The church they planted about 50 miles away from their doors — Olive Baptist Church, Pensacola, Florida — is now a regional church averaging 3,500 on Sunday mornings with active local and international ministries.
“Olive really took off under Dr. Jerry Passmore in the 70s,” said Ted Traylor, an Alabama native who has served as the church’s pastor for the past 29 years.
“That turned into a regional situation with a lot of ministry to the homeless and others in our community when a hurricane hit about 15 years ago.”
The church is also actively involved in missions in Romania, Central Asia and several other countries.
“The seed of that small rural church has really grown,” he said, noting the members of Canoe Baptist were “visionaries.”
“They couldn’t see it all then but my goodness how the Lord has honored that courage,” Traylor said.
Enjoying the blessings
One of those “visionaries” was A.M. Lowery Jr., who went with the little missionary team to serve as Olive Baptist’s first pastor. Through the years, as the church plant grew its mother church — only a decade older — stayed faithful in ministry too, according to Kevin McKinley, a member of Canoe Baptist.

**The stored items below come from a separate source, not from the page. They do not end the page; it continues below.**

-- ==== Sys2Proof/Machine/MatrixCommands.lean ====
section
/-! DEFINITION. The meanings of the commands of windows, the relay chain, the trunks and the monitors (chapter 1). Each is one
definition of `exec`; while PORN or LINERST is asserted a request only ends its period, and no event acts (R161, log 4). -/

namespace Sys2Proof.Machine

/-- SET_WINDOW from a port (R18, R19). -/
def execSetWindow (port : Port) (station base limit : Byte) (s : State) :
    Host.Outcome State Fault Refusal :=
  .next (atRise port (submit port (.setWindow station base limit)) s)

/-- LOCK_WINDOW from a port (R20). -/
def execLockWindow (port : Port) (station : Byte) (s : State) :
    Host.Outcome State Fault Refusal :=
  .next (atRise port (submit port (.lockWindow station)) s)

/-- SET_SETTLE_TIME from a port (R15). -/
def execSetSettleTime (port : Port) (trunk time : Byte) (s : State) :
    Host.Outcome State Fault Refusal :=
  .next (atRise port (submit port (.setSettleTime trunk time)) s)

/-- READ_MATRIX from a port (R21). -/
def execReadMatrix (port : Port) (s : State) :
    Host.Outcome State Fault Refusal :=
  .next (atRise port (submit port .readMatrix) s)

/-- READ_POINTS from a port (R22). -/
def execReadPoints (port : Port) (first : Word16) (count : Byte) (s : State) :
    Host.Outcome State Fault Refusal :=
  .next (atRise port (submit port (.readPoints first count)) s)

/-- CHAIN_LOAD_COMPLETE: a chain load completes (R3). -/
def execChainLoadComplete (s : State) : Host.Outcome State Fault Refusal :=
  .next (whenRunning chainLoadCompletes s)

/-- RELEASE_WAIT_EXPIRY: a trunk's release wait ends (R11). -/
def execReleaseWaitExpiry (trunk : Station) (s : State) : Host.Outcome State Fault Refusal :=
  .next (whenRunning (fun t => tellTrunk trunk (releaseWaitEnds trunk t)) s)

/-- HOUSEKEEPING_RELEASE_WAIT_EXPIRY: the release wait after a housekeeping load ends (R5, R6, R7). -/
def execHousekeepingReleaseWaitExpiry (pres : CardSet) (s : State) : Host.Outcome State Fault Refusal :=
  .next (whenRunning (housekeepingWaitEnds pres) s)

/-- SETTLE_TIME_EXPIRY: a trunk's settle time expires (R11). -/
def execSettleTimeExpiry (trunk : Station) (s : State) : Host.Outcome State Fault Refusal :=
  .next (whenRunning (fun t => tellTrunk trunk (settleTimeEnds trunk t)) s)

/-- MONITOR_RISE: a monitor rises to 30 V or more (R2, R13, R49). -/
def execMonitorRise (trunk : Station) (s : State) : Host.Outcome State Fault Refusal :=
  .next (whenRunning (monitorRises trunk) s)

/-- MONITOR_FALL: a monitor falls below 30 V (R2, R13, R125). -/
def execMonitorFall (trunk : Station) (s : State) : Host.Outcome State Fault Refusal :=
  .next (whenRunning (monitorFalls trunk) s)

end Sys2Proof.Machine
end

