-- ==== Sys2Proof/Safety.lean ====
section
/-! DEFINITION. What counts as a safe state: the invariants of the part, and the terms the statements use. -/

namespace Sys2Proof.Machine

/-! ## Terms -/

/-- The part runs: neither PORN nor LINERST is asserted. -/
abbrev Running (s : State) : Prop := s.inReset = false

/-- Port p can take a request: the part runs and both slots are empty (R161). -/
abbrev Ready (s : State) (p : Port) : Prop := s.inReset = false ∧ (s.port p).work = none ∧ (s.port p).response = none

/-- The state with a response in the response slot of port p, as a request frame that is answered at once leaves it: the request
slot is empty, DROPPED stands, and the period has ended (R161 to R163). -/
def answered (p : Port) (echo : Byte) (status : Status) (clamped more : Bool) (payload : Payload) (t : State) : State :=
  t.setPort p { work := none, dropped := (t.port p).dropped, shifting := none, lastFrame := some (t.port p).frameOut.frame,
                response := some { status := status, echo := echo, clamped := clamped, more := more, payload := payload } }

/-- A plain answer: no flags, no payload. -/
def plainly (p : Port) (echo : Byte) (status : Status) (t : State) : State := answered p echo status false false .empty t

/-- A request left in the request slot of port p to wait for its block (R163). -/
def leftWaiting (p : Port) (r : Request) (t : State) : State :=
  t.setPort p { t.port p with work := some r, shifting := none, lastFrame := some (t.port p).frameOut.frame }

/-- The byte of a station name. -/
def stationByte : Station → Byte
  | .a => 0
  | .b => 1

/-- The byte of a bank name. -/
def bankByte : BankNo → Byte
  | .zero => 0
  | .one => 1

/-- The state with the chip-select period of port p ended and nothing else changed, as a discarded frame leaves it (R161, R162). -/
def periodOver (p : Port) (dropped : Bool) (s : State) : State :=
  s.setPort p { s.port p with dropped := dropped, shifting := none, lastFrame := some (s.port p).frameOut.frame }

/-- A source number that has a name on a port (R165). -/
def sourceNamed (p : Port) (n : Nat) : Bool :=
  decide (n < (if p = .ps then 6 else 9)) || decide (n = 14) || decide (n = 15)

/-- Source n is pending on port p, where its level lets a raising become pending (R166). -/
def Notified (s t : State) (p : Port) (n : Nat) : Prop :=
  sourceLevel (s.unit p) n ≠ .off → (t.unit p).pending.getLsbD n = true

/-! ## Terms of the chain -/

/-- Physical point p lies on a card of the window (R17). -/
abbrev OnCards (w : Window) (p : Nat) : Prop := 32 * w.base ≤ p ∧ p < 32 * (w.limit + 1)

/-- Between s and t trunk X asks for a load with these positions for its cards. On a free chain where nothing else waits that may start it
starts at once, with its contents fixed and the trunk last served; behind a load in progress it waits in its slot (R3, R4). -/
abbrev LoadRequested (s t : State) (x : Station) (r : Relays) : Prop :=
  (s.matrix.load = none → (∀ k, s.matrix.hk = some k → s.matrix.mayStart k = false) → s.matrix.slots.get x.other = none →
    t.matrix.load = some (s.matrix.trunkLoad x r) ∧ t.matrix.slots.get x = none ∧ t.matrix.lastServed = x) ∧
  ∀ l, s.matrix.load = some l →
    t.matrix.load = some l ∧ t.matrix.slots.get x = some r ∧ t.matrix.lastServed = s.matrix.lastServed

/-- Between s and t trunk X takes up configuration c, with this one waiting behind it: it is GUARDED while hot; else it asks for the
opening image and is OPENING, or for the target and is CLOSING, or it needs no load and is SETTLING (R10). -/
abbrev TakesUp (s t : State) (x : Station) (c : Configuration) (behind : Option Configuration) : Prop :=
  ∀ g, g = targetOf (s.window x) c → ∀ now, now = trunkRelays s x → ∀ k, k = { s.trunk x with
      config := some c, waiting := behind, target := g, part := .load, settleTimer := none } →
    (s.hot x = true → t.trunk x = { k with state := .guarded }) ∧
    (s.hot x = false →
      (now.opensSome g = true → t.trunk x = { k with state := .opening } ∧ LoadRequested s t x (now.opened g)) ∧
      (now.opensSome g = false → now.closesSome g = true →
        t.trunk x = { k with state := .closing } ∧ LoadRequested s t x g) ∧
      (now.opensSome g = false → now.closesSome g = false → c ≠ .empty →
        t.trunk x = { k with state := .settling, settleTimer := some (s.trunk x).settleTime }))

/-- The empty configuration is complete at once on trunk X: the trunk is cold and every relay of its cards is open (R10). -/
abbrev DoneAtOnce (s : State) (x : Station) (c : Configuration) : Prop :=
  c = .empty ∧ s.hot x = false ∧ (trunkRelays s x).opensSome (targetOf (s.window x) c) = false ∧
  (trunkRelays s x).closesSome (targetOf (s.window x) c) = false

/-- Between s and t a housekeeping request of this kind is placed: on a free chain it starts at once, with these contents, where it may
start, and else waits in its slot, as it does behind a load in progress (R4, R5). -/
abbrev HousekeepingPlaced (s t : State) (k : Housekeeping) (contents : RelayImage) : Prop :=
  (s.matrix.load = none → t.matrix.mayStart k = true →
    t.matrix.load = some { requester := .housekeeping k, contents := contents } ∧ t.matrix.hk = none) ∧
  (s.matrix.load = none → t.matrix.mayStart k = false → s.matrix.slots = ⟨none, none⟩ →
    t.matrix.load = none ∧ t.matrix.hk = some k) ∧
  ∀ l, s.matrix.load = some l → t.matrix.load = some l ∧ t.matrix.hk = some k

/-- The chain serves what waits, from matrix m with the chain free, and t holds what it has become: a housekeeping request that may start
comes first; else the only trunk that waits, and of two the one not last served; one that may not start stays in its slot (R4, R5). -/
abbrev ChainServes (m : Matrix) (t : Matrix) : Prop :=
  (∀ k, m.hk = some k → m.mayStart k = true →
    t.load = some (m.housekeepingLoad k) ∧ t.hk = none ∧ t.slots = m.slots ∧ t.lastServed = m.lastServed) ∧
  ((∀ k, m.hk = some k → m.mayStart k = false) →
    t.hk = m.hk ∧
    (m.slots = ⟨none, none⟩ → t.load = none ∧ t.slots = m.slots ∧ t.lastServed = m.lastServed) ∧
    ∀ y r, m.slots.get y = some r → m.slots.get y.other = none ∨ m.lastServed ≠ y →
      t.load = some (m.trunkLoad y r) ∧ t.slots = m.slots.set y none ∧ t.lastServed = y)

/-! ## Terms of the resets -/

/-- What a power-on and a line reset leave alike: attention units, HV unit, runs and banks, matrix, windows and trunks, channels and print
queue (R4, R6, R15 to R17, R44, R79, R113, R115, R151, R166). -/
abbrev ResetValues (t : State) (b : BuildMax) : Prop :=
  (∀ p, (t.unit p).pending = 0 ∧ (t.unit p).levels.toList = List.replicate 9 .off ∧ (t.unit p).stack = [] ∧ (t.unit p).base = 0) ∧
  t.hv.limits = { cap := if b = .v1000 then 1000 else 1500, ramp := 2, trip := 1000, hold := 1000, string := 8 } ∧
  t.hv.permission = .barred ∧ t.hv.build = b ∧ t.hv.holder = none ∧ t.hv.releasePending = false ∧ t.hv.reserved = false ∧
  t.hv.stepAsk = ⟨false, false⟩ ∧ t.hv.reserveAsk = ⟨false, false⟩ ∧ t.hv.line = [] ∧ t.hv.string = 0 ∧ t.hv.holdTimer = none ∧
  t.hv.holderStep = false ∧ t.hv.source = .off ∧ t.hv.energ = none ∧ t.hv.sw = .off ∧ t.hv.latch = none ∧ t.hv.last = none ∧
  (∀ x, (t.bench x).run = .noRun ∧ (t.bench x).record = none ∧ (t.bench x).summary = none ∧ (t.bench x).lastBank = .one ∧
    (t.bench x).policy = .nonPass ∧ (t.bench x).sweep = none ∧ (t.bench x).step = none ∧ (t.bench x).queued = none ∧
    ∀ k, (t.bench x).banks.get k = { state := .free, records := [], unlisted := 0 }) ∧
  t.matrix.state = .unknown ∧ t.matrix.image = none ∧ t.matrix.selTable = { a := 0, b := 0 } ∧ t.matrix.presence = 0 ∧
  t.matrix.load = none ∧ t.matrix.slots = ⟨none, none⟩ ∧ t.matrix.hk = none ∧ t.matrix.lastServed = .b ∧
  (∀ x, t.window x = { base := 63, limit := 0, lock := false } ∧ (t.trunk x).state = .idle ∧ (t.trunk x).config = none ∧
    (t.trunk x).waiting = none ∧ (t.trunk x).settleTimer = none ∧ (t.trunk x).settleTime = 3) ∧
  (∀ x, (t.channel x).state = .idle ∧ (t.channel x).inHand = none ∧ (t.channel x).isoPending = false ∧
    (t.channel x).lastResult = none) ∧
  t.printer.queue = []

/-! ## Terms of the runs -/

/-- Some relay of trunk X's cards is closed, so that the empty configuration needs a load (R10). -/
abbrev Closed (s : State) (x : Station) : Prop := (trunkRelays s x).opensSome .allOpen = true

/-- A station after defects are recorded one after another in its run (R88, R105, R142, R149). -/
def Bench.recorded (b : Bench) (short : Bool) : List Defect → Bench
  | [] => b
  | d :: rest =>
    match b.record with
    | some r => (b.record1 r short d).recorded short rest
    | none => b

/-- Between s and t exactly these defects are recorded in the run of station X: run record and banks follow, and DEFECT is raised. With
no defect, run record and banks are unchanged. -/
abbrev Recorded (s t : State) (x : Station) (short : Bool) (ds : List Defect) : Prop :=
  (t.bench x).record = ((s.bench x).recorded short ds).record ∧ (t.bench x).banks = ((s.bench x).recorded short ds).banks ∧
  (ds ≠ [] → Notified s t x.port srcDefect)

/-- The sweep of a station has ended with a continuity status: what was held is gone, and the engine waits for the empty configuration
(R68, R73, R92, R109). -/
abbrev SweepEnded (b : Bench) (r : RunRecord) (c : Continuity) : Prop :=
  b.run = .continuity ∧ b.record = some { r with continuity := c, abortPending := false } ∧ b.locator = [] ∧ b.handed = .empty ∧
  b.wait = .allOpen ∧ b.sweep.map (fun w => (w.held, w.retest)) = some ([], false)

/-- From sweep record w to v this many more pair measurements, range tests and confirms are counted (R81, R97, R98, R104). -/
abbrev MeasurementsCounted (w v : Sweep) (pairs groups confirms : Nat) : Prop :=
  v.pairs = w.pairs + pairs ∧ v.groupDriver = w.groupDriver + groups ∧ v.groupSweep = w.groupSweep + groups ∧
  v.confirms = w.confirms + confirms

/-- The sweep of station X waits for its channel, whose aperture runs with no isolation pending. -/
abbrev SweepWaits (s : State) (x : Station) (w : Sweep) (r : RunRecord) : Prop :=
  s.inReset = false ∧ (s.bench x).run = .continuity ∧ (s.bench x).wait = .channel ∧ (s.bench x).sweep = some w ∧
  (s.bench x).record = some r ∧ (s.channel x).state = .measuring ∧ (s.channel x).isoPending = false

/-- The result that the end of an aperture with a code hands to the engine at once; none where a pair measurement steps down or its
offsets wait behind a check (R50 to R53). -/
def apertureResult (s : State) (x : Station) (code : Word16) : Option MeasResult :=
  match (s.channel x).inHand with
  | some (.pair p q _) =>
    if 60000 ≤ code.toNat ∧ (s.channel x).range < 3 then none
    else if 65520 ≤ code.toNat then some .openWire
    else if s.store.state = .checking then none
    else
      some (.pairValue
        (rawResistance code.toNat (s.channel x).range - offsetOf s.store.words p - offsetOf s.store.words q) (s.channel x).range)
  | some (.group t) => some (groupResult code.toNat t)
  | none => none

/-- The aperture of channel MX that ends with a code ends its measurement with a result: the channel is IDLE with code, raw value and
result stored and its current off, and the result is handed to the engine (R45, R46, R52, R53, R61). -/
abbrev MeasureEnds (s : State) (x : Station) (code : Word16) (raw : Nat) (v : MeasResult) : Prop :=
  ∃ t, exec (.apertureEnd x code) s = .next t ∧
    t.channel x = { s.channel x with state := .idle, lastCode := some code, lastRaw := some raw, inHand := none, lastResult := some v } ∧
    (t.channel x).current = none ∧ t = onMeasured x v (s.setChannel x (t.channel x))

/-- What the engine of station X waits for once driver d is to be tested against candidates from `first` on: its trunk, or behind a
check the member entries of the nets that the configuration names (R41, R98). -/
def locatorWait (s : State) (w : Sweep) (d first : Nat) : EngineWait :=
  if s.store.state = .checking ∧ (d < w.nets ∨ first < w.nets) then .read .locator else .trunk

/-- A configuration handed to trunk X is the one in work or waits; the empty one may be complete already. -/
abbrev TrunkHas (t : State) (x : Station) (c : Configuration) : Prop :=
  c = .empty ∨ (t.trunk x).config = some c ∨ (t.trunk x).waiting = some c

/-- Between s and t the engine of station X, where no table read holds it, has handed its trunk the configuration that tests driver d
against candidates first to last: every point of the driver on DRIVE, every point of each candidate on RETURN; the driver's first point
is kept (R98). -/
abbrev RangeHanded (s t : State) (x : Station) (w : Sweep) (d first last : Nat) : Prop :=
  locatorWait s w d first = .trunk →
    ∀ c : Configuration,
      c = { drive := driverPoints s.store.words (driverAt w.nets w.unused d),
            ret := driversPoints s.store.words
              ((List.range (last + 1 - first)).map (fun i => driverAt w.nets w.unused (first + i))) } →
      (t.bench x).handed = c ∧ TrunkHas t x c ∧
      (t.bench x).sweep.map (·.driverFirst) = some (firstPoint s.store.words (driverAt w.nets w.unused d))

/-- Between s and t the engine of station X, where no table read holds it, has handed its trunk the configuration of a confirm of
candidate k: the driver's first point on DRIVE, the candidate's on RETURN, and these two the points of the measurement to come (R104). -/
abbrev ConfirmHanded (s t : State) (x : Station) (w : Sweep) (k : Nat) : Prop :=
  locatorWait s w w.driver k = .trunk →
    ∀ p, p = firstPoint s.store.words (driverAt w.nets w.unused w.driver) →
    ∀ q, q = firstPoint s.store.words (driverAt w.nets w.unused k) →
    ∀ c : Configuration, c = { drive := pointSet p, ret := pointSet q } →
      (t.bench x).handed = c ∧ TrunkHas t x c ∧
      (t.bench x).sweep.map (fun u => (u.driverFirst, u.pairA, u.pairB)) = some (p, p, q)

/-- Driver or candidate d of a sweep as the subject of a defect: a net with the point given, or an unused point (R96, R105). -/
def Sweep.subject (w : Sweep) (d point : Nat) : Subject :=
  if d < w.nets then { net := some d, point := point } else { net := none, point := w.unused.getD (d - w.nets) 0 }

“It’s a vibrant church,” he said, noting that over the years Canoe Baptist built three sanctuaries. “It’s got a pretty good membership now. On Sundays the pews are often packed.”
They’re enjoying the blessings of what those first church members started 125 or more years ago at Canoe Baptist — and so are the people of Olive Baptist.
Traylor said that small missionary team who moved to Pensacola never got to sit in the shade of the tree they planted but because of them now others enjoy that blessing. That’s a driving thought Olive Baptist members want to keep as they grow in the generations to come.
“That’s what we want to do,” he said. “We want to continue to plant trees others can sit under one day.”